Lo spiega Luca nel libro degli Atti degli apostoli in questi termini: "A cagione de' Giudei che erano in quei luoghi; perché tutti sapevano che il padre di lui era greco" (Atti 16:3). Dunque fu per non creare un intoppo ai Giudei, cosa che Paolo si studiava sempre di fare facendosi Giudeo coi Giudei al fine di guadagnarli a Cristo (cfr. 1 Cor. 9:20). Se Paolo avesse lasciato Timoteo incirconciso, siccome la madre di lui era una Giudea mentre il padre era greco, egli avrebbe sicuramente incontrato grossissime difficoltà nell'evangelizzare i Giudei di quelle zone dove Timoteo era conosciuto. Essi non avrebbero sopportato che Paolo avesse come collaboratore un giovane che era figlio di una Giudea, e quindi Giudeo di nascita, ma nello stesso tempo incirconciso nella carne, ossia senza quel segno esteriore di appartenenza al popolo ebraico. Certamente se Timoteo avesse avuto sia il padre che la madre di origine greca, Paolo non avrebbe sottoposto Timoteo alla circoncisione perché i Giudei non avrebbero avuto nessuna occasione per biasimarlo, ma siccome la madre di Timoteo era ebrea allora lui sapeva bene quale sarebbe stata la reazione dei Giudei nei suoi confronti.

Il comportamento di Paolo dunque, nel caso della circoncisione di Timoteo, non è per nulla da biasimare come magari potrebbe sembrare. Egli infatti non praticò la circoncisione a Timoteo perché riteneva questo rito indispensabile alla salvezza, e neppure perché non voleva essere perseguitato per la croce di Cristo, ma solo per non essere un intoppo ai Giudei, ossia per dimostrargli che lui non sprezzava la legge di Mosè ma la rispettava, il che è una cosa del tutto diversa.
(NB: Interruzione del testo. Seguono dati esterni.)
-- ==== Sys2Proof/Certificates/Slice0/Obligations.lean ====
section
/-! DEFINITION. What the block's provers are asked to show: the rules of the manual that say what a command or the block does, as
statements about `exec` and `step`. A statement of what a command does says that the command completes, with the device it leaves before
the fault unit and the interrupt unit take what it raised (`Runs`); where it says less than all of the next state it says what stays. -/

open Sys2Proof Sys2Proof.Machine

/-- A step takes the command at the front of the queue and is that command's meaning on the queue's rest; with no command waiting
one edge of the time clock passes (log entry 6). No word spells a command (log entry 5), so a word placed for the fetch changes
nothing. -/
def Obligations.StepTakesFront : Prop :=
  ∀ (s : State) (c : Instr),
    step { s with pending := c :: s.pending } = exec c s ∧
    (∀ rest, s.pending = c :: rest → step s = exec c { s with pending := rest }) ∧
    (s.pending = [] → step s = s.idle) ∧
    (s.pending = [] → s.Up → step s = .next (s.begin.onDev Dev.clockEdge).commit) ∧
    (∀ nbits w, decodeTableWord nbits w = none ∧ s.withFetchWord nbits w = s)

/-- The block right after reset (R4, R47, R61, R68, log entries 1 to 4): out of reset, with the part's identity, no image, no
window and no log entry, empty memories and an empty queue; the rules that every step keeps hold there. -/
def Obligations.ResetState : Prop :=
  let s := State.reset
  s.Up ∧ s.pending = [] ∧ s.flt.windows = [] ∧ s.flt.log = [] ∧ s.dev.raised = [] ∧ s.dev.sent = [] ∧ s.dev.shadow = [] ∧
    s.dev.word 0 = 0x11648010#32 ∧ (∀ a, a ≠ 0 → s.dev.word a = resetWord a) ∧ s.dev.get F.IMG_STATUS_state = Img.empty ∧
    s.dev.applied = false ∧ (∀ a, s.dev.byte a = 0) ∧ Memory.wf s.dev.mem = true ∧ s.flt.Kept ∧
    (∀ v ∈ s.irq.pending, v ∈ s.irq.masked ∨ v ∈ s.irq.inService) ∧ s.irq.masked = List.range 64 ∧ s.irq.intN = false

/-- Every command completes and leaves the queue to the step; a step takes one command off it. -/
def Obligations.CommandsComplete : Prop :=
  (∀ (c : Instr) (s : State), ∃ t, exec c s = .next t ∧ t.pending = s.pending) ∧
  (∀ s : State, s.SafeStep ∧ ∃ t, step s = .next t ∧ t.pending = s.pending.drop 1)

/-- A device held in a power-on or cold reset takes no command but those of reset, the PCIe link and the test access port (R61,
R68, R79; that the others do nothing is the model's reading, log entry 33). -/
def Obligations.HeldDevice : Prop :=
  ∀ (c : Instr) (s : State), s.dev.held = true → actsHeld c = false → exec c s = .next s.begin.commit

/-- The watchdog (R78): a kick restarts the count with its full period, a period of 0 acting as 1; arming it stores the
write-once period and enable and starts the count; the count reaching 0 raises TOP_EVENT.wdog and requests a watchdog reset. -/
def Obligations.WatchdogActs : Prop :=
  ∀ s : State,
    (s.Reaches R.TOP_WDOG_KICK → s.dev.flag F.TOP_WDOG_CTRL_enable = true → s.dev.busy = false →
      Runs .watchdogKick s (fun d =>
        let e := (d.touched R.TOP_WDOG_KICK).put F.TOP_WDOG_COUNT (max 1 (d.get F.TOP_WDOG_CTRL_period))
        { e with rst := { e.rst with watchdogEdges := 0 } })) ∧
    (∀ period : BitVec 16, s.Reaches R.TOP_WDOG_CTRL → s.dev.onceWritten R.TOP_WDOG_CTRL = false → s.dev.busy = false →
      ∃ u : State, exec (.watchdogArm period) s = .next u.commit ∧
        u.dev.get F.TOP_WDOG_CTRL_enable = 1 ∧ u.dev.get F.TOP_WDOG_CTRL_period = period.toNat ∧
        u.dev.get F.TOP_WDOG_COUNT = max 1 period.toNat ∧ u.dev.rst.watchdogEdges = 0 ∧
        u.dev.onceWritten R.TOP_WDOG_CTRL = true) ∧
    (s.Up → s.dev.flag F.TOP_WDOG_CTRL_enable = true → s.dev.get F.TOP_WDOG_COUNT = 1 → s.dev.busy = false →
      exec .watchdogReset s = .next
        ((s.begin.onDev (fun d => (d.put F.TOP_WDOG_COUNT 0).fault R.TOP_EVENT 2 E.TOP_WDOG 0)).warmRequest 3 false).1.commit)

/-- Resets that hold and release the whole device (R61, R68, R523): power-on and the end of a cold reset release it with the boot
source the pin gives; RESETN low and a failing supply hold it, with nothing left in the log, the windows and the memories. -/
def Obligations.DeviceResets : Prop :=
  ∀ (s : State) (flash mramOk : Bool),
    (∃ u : State, exec (.powerOnReset flash mramOk) s = .next u.commit ∧ u.Up ∧ u.dev.img.fromFlash = flash ∧
      u.dev.mem = [] ∧ u.flt.log = [] ∧ u.irq = {} ∧ u.pending = s.pending) ∧
    (s.dev.held = true → ∃ u : State, exec (.resetnRelease flash mramOk) s = .next u.commit ∧ u.Up ∧
      u.dev.img.fromFlash = flash ∧ u.flt.log = s.flt.log ∧ u.irq = s.irq ∧ u.pending = s.pending) ∧
    (s.Up → ∃ u : State, exec .coldReset s = .next u.commit ∧ u.dev.rst.phase = .cold ∧ u.dev.bitAt R.TOP_RST_CAUSE 1 = true ∧
      u.dev.mem = [] ∧ u.dev.fwd = {} ∧ u.dev.qsc = {} ∧ u.flt.log = [] ∧ u.irq = {} ∧ u.pending = s.pending) ∧
    (∃ u : State, exec .powerDown s = .next u.commit ∧ u.dev.rst.phase = .powerOn ∧ u.dev.host = {} ∧
      u.dev.mem = [] ∧ u.dev.fwd = {} ∧ u.dev.qsc = {} ∧ u.flt.log = [] ∧ u.flt.windows = [] ∧ u.irq = {} ∧ u.pending = s.pending)

/-- A warm reset asked for over TOP_RST_CTRL.warm runs where a full image stands, none runs yet and the staging memory is
unspoiled (R70, R72): its cause bit is set, the global region and the port groups are re-applied, the device is no longer halted,
the log stands, and windows that waited for a block reset wait for it. Before a full image, or with a spoiled staging memory, it
acts as a cold reset with its own cause, released at once (R72); while one runs, it sets its cause and TOP_RST_CTRL.warm and goes
no deeper (R79). WARM_RESET_DONE while one runs ends it (Table TOP-4). -/
def Obligations.WarmResetRuns : Prop :=
  ∀ s : State,
    (s.Reaches R.TOP_RST_CTRL → s.dev.busy = false → s.dev.applied = true → s.dev.img.spoiled = false →
      ∃ u : State, exec .warmReset s = .next u.commit ∧
        u.dev = (((s.begin.dev.endHold R.TOP_RST_CTRL).cause 2).warmBegin true).put F.FLT_STATUS_halted 0 ∧
        u.flt.log = s.flt.log ∧ u.irq = s.irq ∧ u.pending = s.pending ∧
        ∀ k w, Sparse.get? u.flt.windows k = some w → ∀ pg, w.await ≠ .block pg) ∧
    (s.Reaches R.TOP_RST_CTRL → s.dev.busy = false → (s.dev.applied = false ∨ s.dev.img.spoiled = true) →
      exec .warmReset s = .next ((((s.begin.onDev (Dev.endHold R.TOP_RST_CTRL)).coldUnits.onDev (Dev.coldInstead 2)).completed
        .halt).fltSync).commit) ∧
    (s.Reaches R.TOP_RST_CTRL → s.dev.busy = true → Runs .warmReset s (fun d =>
      ((d.endHold R.TOP_RST_CTRL).cause 2).put F.TOP_RST_CTRL_warm 1)) ∧
    (s.Up → s.dev.busy = true →
      exec .warmResetDone s = .next
        (((s.begin.onDev Dev.warmEnd).completed .warm).onDev Dev.haltNow).fltSync.commit)

/-- A running warm reset shuts the global region and the port groups (R71), their registers, the aliases of their bits and their
memories: a read gives 0 and changes nothing but the holding register of its page, a write is discarded; the time region, TOP_RST_CTRL,
TOP_RST_CAUSE and TOP_READY answer as without it. -/
def Obligations.WarmResetShuts : Prop :=
  (∀ (s : State) (addr : BitVec 28), s.Up → s.dev.busy = true → aliasBase ≤ addr.toNat → addr.toNat < aliasEnd → addr.toNat % 4 = 0 →
    (addr.toNat - aliasBase) / 128 * 4 < controlEnd → s.dev.shut ((addr.toNat - aliasBase) / 128 * 4) = true →
      Runs (.rcRead (.bar0 addr 1)) s (fun d =>
        { d.endHold addr.toNat with host := { (d.endHold addr.toNat).host with rdata := [0], unsupported := false } }) ∧
      ∀ be w, RunsAccess (.registerWrite addr be [w]) s (Dev.endHold addr.toNat)) ∧
  (∀ (s : State) (addr : BitVec 28) (c : Cellref), s.Up → s.dev.busy = true → controlEnd ≤ addr.toNat →
    ¬ (aliasBase ≤ addr.toNat ∧ addr.toNat < aliasEnd) → addr.toNat % 4 = 0 → cellAt addr.toNat = some c →
    (c.region ≠ Region.time →
      Runs (.rcRead (.bar0 addr 1)) s (fun d =>
        { d.endHold addr.toNat with host := { (d.endHold addr.toNat).host with rdata := [0], unsupported := false } }) ∧
      ∀ be w, RunsAccess (.registerWrite addr be [w]) s (Dev.endHold addr.toNat)) ∧
    (c.area = .mgtTx ∨ c.area = .mgtRx → s.dev.cellOpen c = (s.dev.cellPresent c && s.dev.domainOn c.area.domain))) ∧
  ∀ (s : State) (addr : BitVec 28), s.Up → s.dev.busy = true → addr.toNat < controlEnd → addr.toNat % 4 = 0 →
    (controlRegion addr.toNat ≠ Region.time → addr.toNat ≠ R.TOP_RST_CTRL → addr.toNat ≠ R.TOP_RST_CAUSE → addr.toNat ≠ R.TOP_READY →
      Runs (.rcRead (.bar0 addr 1)) s (fun d =>
        { d.endHold addr.toNat with host := { (d.endHold addr.toNat).host with rdata := [0], unsupported := false } }) ∧
      ∀ be w, RunsAccess (.registerWrite addr be [w]) s (Dev.endHold addr.toNat)) ∧
    (controlRegion addr.toNat = Region.time ∨ addr.toNat = R.TOP_RST_CTRL ∨ addr.toNat = R.TOP_RST_CAUSE ∨ addr.toNat = R.TOP_READY →
      s.dev.shut addr.toNat = false) ∧
    (∀ (r : RegRow) (i : Nat), controlRegion addr.toNat = Region.time ∨ addr.toNat = R.TOP_RST_CTRL ∨
        addr.toNat = R.TOP_RST_CAUSE ∨ addr.toNat = R.TOP_READY → s.dev.there addr.toNat = true →
      registerAt addr.toNat = some (r, i) → Sparse.get? s.dev.host.hold (holdOf addr.toNat) = none →
        (s.dev.readRegister addr.toNat true).1 = s.dev.readValue r i addr.toNat ∧
        (∀ w, s.writeRegister addr.toNat 0xF w =
          (s.onDev (Dev.endHold addr.toNat)).regWrite r i addr.toNat Via.whole w addr.toNat))

/-- A write of TOP_BLK_RST acts on the blocks its bits name, from the lowest, and one of TOP_PORT_RST_0 or _1 on the ports: a bit
starts the reset of a present block that accepts one, or of a present port, at once where nothing holds it (R58, R74, R75, R76); a
block that accepts none refuses (R74), an absent one counts the write (R52); the end of either ends it. -/
def Obligations.PartResets : Prop :=
  ∀ s : State,
    (∀ blocks : Word, s.Reaches R.TOP_BLK_RST → blocks.toNat < 2 ^ 24 →
      Runs (.blockReset blocks) s (fun d => Dev.each ((List.range 24).filter (fun pg => blocks.getLsbD pg)) (fun pg e =>
        if blockResettable pg = false then e.put F.TOP_RST_CTRL_refused 1
        else if e.blockPresent pg = false then e.absentWrite R.TOP_BLK_RST
        else e.blockRequest pg) (d.touched R.TOP_BLK_RST))) ∧
    (∀ (high : Bool) (ports : Word), s.Reaches (if high then R.TOP_PORT_RST_1 else R.TOP_PORT_RST_0) →
      Runs (.portReset high ports) s (fun d => Dev.each (((List.range 32).filter (fun i => ports.getLsbD i)).map
          (· + (if high then 32 else 0))) (fun p e =>
        if e.portPresent p then e.portRequest p else e.absentWrite (portRstReg p))
          (d.touched (if high then R.TOP_PORT_RST_1 else R.TOP_PORT_RST_0)))) ∧
    (∀ pg : Fin 24, s.Reaches R.TOP_BLK_RST → blockResettable pg = true → s.dev.blockPresent pg = true → s.dev.busy = false →
      s.dev.bitAt R.TOP_BLK_RST pg = false → s.dev.blockWaits pg = false →
      Runs (.blockReset (BitVec.ofNat 32 (2 ^ pg.val))) s (fun d => (d.touched R.TOP_BLK_RST).blockStart pg)) ∧
    (∀ pg : Fin 24, s.Reaches R.TOP_BLK_RST → blockResettable pg = false →
      Runs (.blockReset (BitVec.ofNat 32 (2 ^ pg.val))) s (fun d => (d.touched R.TOP_BLK_RST).put F.TOP_RST_CTRL_refused 1)) ∧
    (∀ p : Fin 64, s.Reaches (portRstReg p) → s.dev.portPresent p = true → s.dev.busy = false →
      s.dev.bitAt (portRstReg p) (p % 32) = false → s.dev.prRunning = false →
      Runs (.portReset (decide (32 ≤ p.val)) (BitVec.ofNat 32 (2 ^ (p.val % 32)))) s
        (fun d => (d.touched (portRstReg p)).portStart p)) ∧
    (∀ pg : Fin 24, s.Up → s.dev.blockInReset pg = true →
      exec (.blockResetDone pg) s = .next
        (((s.begin.onDev (Dev.blockEnd pg)).completed (.block pg)).onDev Dev.haltNow).fltSync.commit) ∧
    (∀ p : Fin 64, s.Up → s.dev.bitAt (portRstReg p) (p % 32) = true → s.dev.rst.heldPorts.contains p.val = false →
      Runs (.portResetDone p) s (fun d => ((d.setBit (portRstReg p) (p % 32) false).portRestart true p).haltNow))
Un simile comportamento coi Giudei Paolo lo tenne quando dopo essere tornato a Gerusalemme dal suo viaggio in Asia, dietro suggerimento degli anziani della chiesa di Gerusalemme che erano Giudei di nascita, si purificò e offerse delle offerte nel tempio per lui e altri suoi compagni per dimostrare alle migliaia di Giudei che avevano creduto che lui si comportava da osservatore della legge, e non invece da uno che ordinava ai Giudei che si trovavano tra i Gentili ad abbandonare Mosè dicendogli di non circoncidere i propri figli e di non conformarsi ai riti, una voce questa che correva sul suo conto (cfr. Atti 21:17-26).